Но ведь Безручко был сорвиголовой, наверное, и до войны, небось и родился с печатью дьявола на лбу. А он, Иван Кондратюк, вырос среди честных людей, был сыном порядочных родителей, и самого его тоже всегда считали хорошим парнем. Как же это могло случиться, чтобы они вдруг попали в один и тот же сарай, под охрану одного и того же часового?
Думать об этом было тяжелее, чем стоять перед военным трибуналом, страшнее, чем услышать то роковое слово в конце короткого и сухого приговора, решившего все.

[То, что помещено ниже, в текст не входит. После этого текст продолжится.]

-- ==== Sys2Proof/Tests/Slice0.lean ====
section
/-! SUPPORT. The model's own small tests: words and results taken from the spec's formats and vectors (30 R76, 95 T1 to
T39), and, for every statement with hypotheses, a witness that meets them. -/

namespace Sys2Proof.Tests

open Sys2Proof.Machine

/-- An initialized, idle block with a few bytes written. -/
def ready : State :=
  { State.reset with alloc := true, fb := [(0, 0x40), (106, 0xFF), (109, 0x20), (953, 0x80)] }

/-- The same with these words presented. -/
def presented (ws : List Word) : State := { ready with port := ws }

/-- The same block, faulted. -/
def faultedBlock : State := { ready with faulted := true, cause := 3, faultReq := 0x09000000000003BA }

/-- A test of the next state; a stop fails it. -/
def nextIs (r : Result) (check : State → Bool) : Bool :=
  match r with
  | .next t => check t
  | .fault _ => false
  | .refused _ => false

/-! ### Well-formedness -/

theorem test_wf_cmdl_empty : (Instr.cmdl []).wellFormed = false := by decide
theorem test_wf_cmdl_256 : (Instr.cmdl (List.replicate 256 0)).wellFormed = false := by
  simp only [Instr.wellFormed, List.length_replicate]
  decide
theorem test_wf_cmdl_255 : (Instr.cmdl (List.replicate 255 0)).wellFormed = true := by
  simp only [Instr.wellFormed, List.length_replicate]
  decide

/-! ### Decoding: each word is 30 R76's, or a vector of 95 -/

theorem test_decode_init : decode [0x0100000000000000] = .instr .init [] := by decide
/-- T13, T14, T15: pixel (3, 10). -/
theorem test_decode_pset : decode [0x02000001000A0003] = .instr (.pset 3 10) [] := by decide
theorem test_decode_pclr : decode [0x02000000000A0003] = .instr (.pclr 3 10) [] := by decide
theorem test_decode_pinv : decode [0x02000002000A0003] = .instr (.pinv 3 10) [] := by decide
/-- T12: `pset -1, 3`. -/
theorem test_decode_pset_negative : decode [0x020000010003FFFF] = .instr (.pset (-1) 3) [] := by decide
/-- T20. -/
theorem test_decode_fill : decode [0x0300000000000100] = .instr (.fill 0x100) [] := by decide
theorem test_decode_clear : decode [0x0400000000000000] = .instr .clear [] := by decide
theorem test_decode_flush : decode [0x0500000000000000] = .instr .flush [] := by decide
theorem test_decode_fclear : decode [0x0600000000000000] = .instr .fclear [] := by decide
/-- T31. -/
theorem test_decode_cmd : decode [0x07000000000000AE] = .instr (.cmd 0xAE) [] := by decide
/-- T32: two payload words, and the next request's word left. -/
theorem test_decode_cmdl : decode [0x0800000000000009, 0x0706050403020100, 0x0000000000000008, 0x0400000000000000] =
    .instr (.cmdl [0, 1, 2, 3, 4, 5, 6, 7, 8]) [0x0400000000000000] := by decide
/-- T22. -/
theorem test_decode_rawrd : decode [0x09000000000003B9] = .instr (.rawrd 953) [] := by decide
theorem test_decode_rawwr : decode [0x0A00000000AB0000] = .instr (.rawwr 0 0xAB) [] := by decide
theorem test_decode_width : decode [0x0B00000000000000] = .instr .width [] := by decide
theorem test_decode_height : decode [0x0C00000000000000] = .instr .height [] := by decide

/-- The words of T37, all illegal. -/
def illegalWords : List Word :=
  [0x0000000000000000, 0x0D00000000000000, 0xFF00000000000000, 0x0100000000000001, 0x0200000300000000,
   0x0200000500000000, 0x0280000100000000, 0x0300000000010000, 0x0700000000000100, 0x0A00000001000000,
   0x0B00000000000001]

/-- The block records ILLEGAL_REQUEST for this header. -/
def faultsIllegal (ws : List Word) (w : Word) : Bool :=
  nextIs (step (presented ws)) fun t => t.faulted && t.cause == 1 && t.faultReq == w && t.txq.isEmpty

/-- T37. -/
theorem test_illegal_words : illegalWords.all (fun w => faultsIllegal [w] w) = true := by decide
/-- T33: `N = 0`, a non-zero spare byte, a reserved header bit. -/
theorem test_illegal_cmdl_zero : faultsIllegal [0x0800000000000000] 0x0800000000000000 = true := by decide
theorem test_illegal_cmdl_spare : faultsIllegal [0x0800000000000001, 0x100] 0x0800000000000001 = true := by decide
theorem test_illegal_cmdl_reserved : faultsIllegal [0x0800000000000100] 0x0800000000000100 = true := by decide
/-- A CMDL header alone is not yet a request. -/
theorem test_cmdl_waits : step (presented [0x0800000000000001]) = .next (presented [0x0800000000000001]) := rfl

/-- 30 R76: encodings, written out. -/
theorem test_encode_pclr : encode (.pclr 3 64) = [0x0200000000400003] := by decide
theorem test_encode_cmdl : encode (.cmdl [0xAA, 0xBB, 0xCC]) = [0x0800000000000003, 0x0000000000CCBBAA] := by decide

/-! ### The pixel mux and the remap -/

/-- T10. -/
theorem test_index : [pixelIndex 0 0, pixelIndex 105 0, pixelIndex 0 8, pixelIndex 3 10, pixelIndex 50 37,
    pixelIndex 0 63, pixelIndex 105 64] = [0, 105, 106, 109, 474, 742, 953] := by decide
theorem test_mask : [mask 0, mask 7, mask 10, mask 37, mask 64] = [0x80, 0x01, 0x20, 0x04, 0x80] := by decide
/-- T25. -/
theorem test_remap : [remapByte 0xFF 0x00, remapByte 0x00 0x80, remapByte 0x80 0x7F, remapByte 0x55 0xAA,
    remapByte 0xAA 0x55, remapByte 0xC0 0x80] = [0xFE, 0x01, 0x00, 0xAB, 0x54, 0x81] := by decide
/-- T26. -/
theorem test_top : [topByte 0x7F, topByte 0x80, topByte 0xFF] = [0x00, 0x80, 0x80] := by decide

/-! ### Meanings, one step each -/

/-- 40 R104's example. -/
theorem test_pset : nextIs (exec (.pset 0 0) ready) (fun t => t.fbByte 0 == 0xC0 && t.fbByte 953 == 0x80) = true := by
  decide
/-- 40 R105's example: (0, 15) is band 1, mask 0x01. -/
theorem test_pclr : nextIs (exec (.pclr 0 15) ready) (fun t => t.fbByte 106 == 0xFE && t.fbByte 0 == 0x40) = true := by
  decide
/-- 40 R106's example. -/
theorem test_pinv : nextIs (exec (.pinv 105 64) ready) (fun t => t.fbByte 953 == 0x00) = true := by decide
/-- T12: no effect and no fault. -/
theorem test_pset_outside : exec (.pset (-1) 3) ready = .next (ready.respond none) := rfl
theorem test_pinv_below : exec (.pinv 0 65) ready = .next (ready.respond none) := rfl
/-- T20: any non-zero colour, padding bytes too. -/
theorem test_fill : nextIs (exec (.fill 0x8000) ready) (fun t => t.fbByte 0 == 0xFF && t.fbByte 106 == 0xFF) = true := by
  decide
/-- T21. -/
theorem test_clear : nextIs (exec .clear ready) (fun t => t.fbByte 0 == 0x00 && t.txq.isEmpty) = true := by decide
/-- T22, T23. -/
theorem test_rawrd : nextIs (exec (.rawrd 953) ready) (fun t => t.responses == [some 0x80]) = true := by decide
theorem test_rawrd_range : nextIs (exec (.rawrd 954) ready)
    (fun t => t.status == 0x35 && t.faultReq == 0x09000000000003BA && t.responses.isEmpty) = true := by decide
theorem test_rawwr : nextIs (exec (.rawwr 0 0xAB) ready) (fun t => t.fbByte 0 == 0xAB && t.fbByte 106 == 0xFF) = true := by
  decide
theorem test_rawwr_range : nextIs (exec (.rawwr 0xFFFF 0) ready)
    (fun t => t.cause == 3 && t.faultReq == 0x0A0000000000FFFF && t.fb == ready.fb) = true := by decide
/-- T24. -/
theorem test_width : nextIs (exec .width ready) (fun t => t.responses == [some 0x6A]) = true := by decide
theorem test_height : nextIs (exec .height ready) (fun t => t.responses == [some 0x41]) = true := by decide
/-- T1, T2, T8: column 0 of lines 0x48 and 0x40 for bytes 0xC0 and 0x80, and the count. -/
theorem test_flush : nextIs (exec .flush { ready with fb := [(0, 0xC0), (106, 0x80)] })
    (fun t => t.txq.length == 36 && (t.txq[3]?.map fun x => x.bytes.take 1) == some [0x80] &&
      (t.txq[7]?.map fun x => x.bytes.take 1) == some [0x81]) = true := by decide
/-- T7. -/
theorem test_fclear : nextIs (exec .fclear ready)
    (fun t => t.txq.length == 36 && (t.txq[35]?.map fun x => (x.addr, x.bytes.take 2)) == some (0x3C, [0, 0])) = true := by decide
/-- T31, T32. -/
theorem test_cmd : nextIs (exec (.cmd 0xAE) ready) (fun t => t.txq == [⟨0x3C, [0xAE]⟩]) = true := by decide
theorem test_cmdl : nextIs (exec (.cmdl [0xAA, 0xBB, 0xCC]) ready) (fun t => t.txq == [⟨0x3C, [0xAA, 0xBB, 0xCC]⟩]) = true := by
  decide
/-- T34: a draw of true allocates. -/
theorem test_init_success : nextIs (exec .init { State.reset with allocIn := [true] })
    (fun t => t.alloc && t.fbByte 106 == 0x00 && t.responses == [some 0x01]) = true := by decide
/-- T35: a draw of false changes nothing but the answer and the draw. -/
theorem test_init_failure : exec .init { State.reset with allocIn := [false] } =
    .next { State.reset with draws := 1, responses := [some 0x00] } := rfl

/-! ### Faults, reset, queue -/

/-- T38, by STATUS. -/
theorem test_priority_illegal : nextIs (step { State.reset with port := [0x0D00000000000000] })
    (fun t => t.status == 0x14) = true := by decide
theorem test_priority_not_initialized : nextIs (step { State.reset with port := [0x09000000000003BA] })
    (fun t => t.status == 0x24) = true := by decide
/-- T39: a faulted block accepts nothing; a coming reset clears it. -/
theorem test_stuck : step faultedBlock = .fault .stopped := rfl
theorem test_reset_recovers : nextIs (step { faultedBlock with resetIn := [true] })
    (fun t => t.status == 0x00 && t.faultReq == 0) = true := by decide
/-- 70 R235: while busy a presented request is held and one transaction goes out. -/
theorem test_busy_holds : step { presented [0x0400000000000000] with txq := [⟨0x3C, [1]⟩] } =
    .next { presented [0x0400000000000000] with trace := [⟨0x3C, [1]⟩] } := rfl
/-- 70 R232: reset discards the queue. -/
theorem test_reset_discards_queue : nextIs (step { ready with txq := [⟨0x3C, [1]⟩], resetIn := [true] })
    (fun t => t.txq.isEmpty && t.trace.isEmpty) = true := by decide

/-! ### The host's placement of one request, the reference display, the assembler -/

theorem test_withFetchWord : (State.reset.withFetchWord 64 0x0800000000000009).port =
    [0x0800000000000009, 0, 0] := by decide
theorem test_decodeTableWord : decodeTableWord 64 0x0800000000000009 = some (.cmdl (List.replicate 9 0)) := by decide

/-- Parameters whose set-address frame is the address itself. -/
def plainParams : Config.Params := ⟨[], fun a => ⟨a, []⟩, ⟨0x01, []⟩, ⟨0x02, []⟩, (0, 0)⟩

/-- T30: P1's buffer lights rows 0, 1 and 8 of column 0. -/
theorem test_display : (List.range 10).map (fun r => physical (deliver plainParams (flushTxns plainParams fun i =>
      if i = 0 then 0xC0 else if i = 106 then 0x80 else 0) .unknown) 0 r) =
    [some true, some true, some false, some false, some false, some false, some false, some false, some true,
      some false] := by decide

Кондратюк медленно лег на спину, и теперь похоже было, что он плывет навзничь. Земля под ним вздрагивала после каждого разрыва немецкого снаряда — они взрывались неподалеку. Вчера гремело дальше. Теперь глухой рокот слышен был и слева, и справа, словно война осторожно обтекала с боков их унылый сарайчик, построенный из ломкого самана. Он слыхал, как за стеной останавливался часовой, тоже, должно быть, прислушиваясь к этому буханью, потом снова принимался медленно шагать туда и назад и снова останавливался, чтобы послушать. Шаги его, вроде бы и размеренные, и медленные, выказывали внутреннее беспокойство. Следя за темпом этой ходьбы, Кондратюк ощущал мельчайшие изменения в ее ритме и, казалось, отчетливо понимал, что у часового на душе. Вокруг происходило что-то тревожное — это ясно. Когда снаряд разрывался справа, а часовой в это время был на левой стороне, шаги за стеной едва уловимо убыстрялись — настолько незаметно, что отметить это могли разве что оголенные нервы. Но Кондратюк замечал эту перемену, и когда часовой достигал правого угла и останавливался на какое-то мгновение, Кондратюк словно бы отчетливо видел, с какой затаенной тревогой человек за стеной вглядывается и пытается уяснить себе, где именно разорвался вражеский снаряд. Так повторялось после каждого взрыва, и осужденный постепенно и сам проникался смятением часового, словно ему было небезразлично, что происходит вокруг и погибнет ли он от случайного осколка снаряда или от пули во время расстрела по приговору трибунала.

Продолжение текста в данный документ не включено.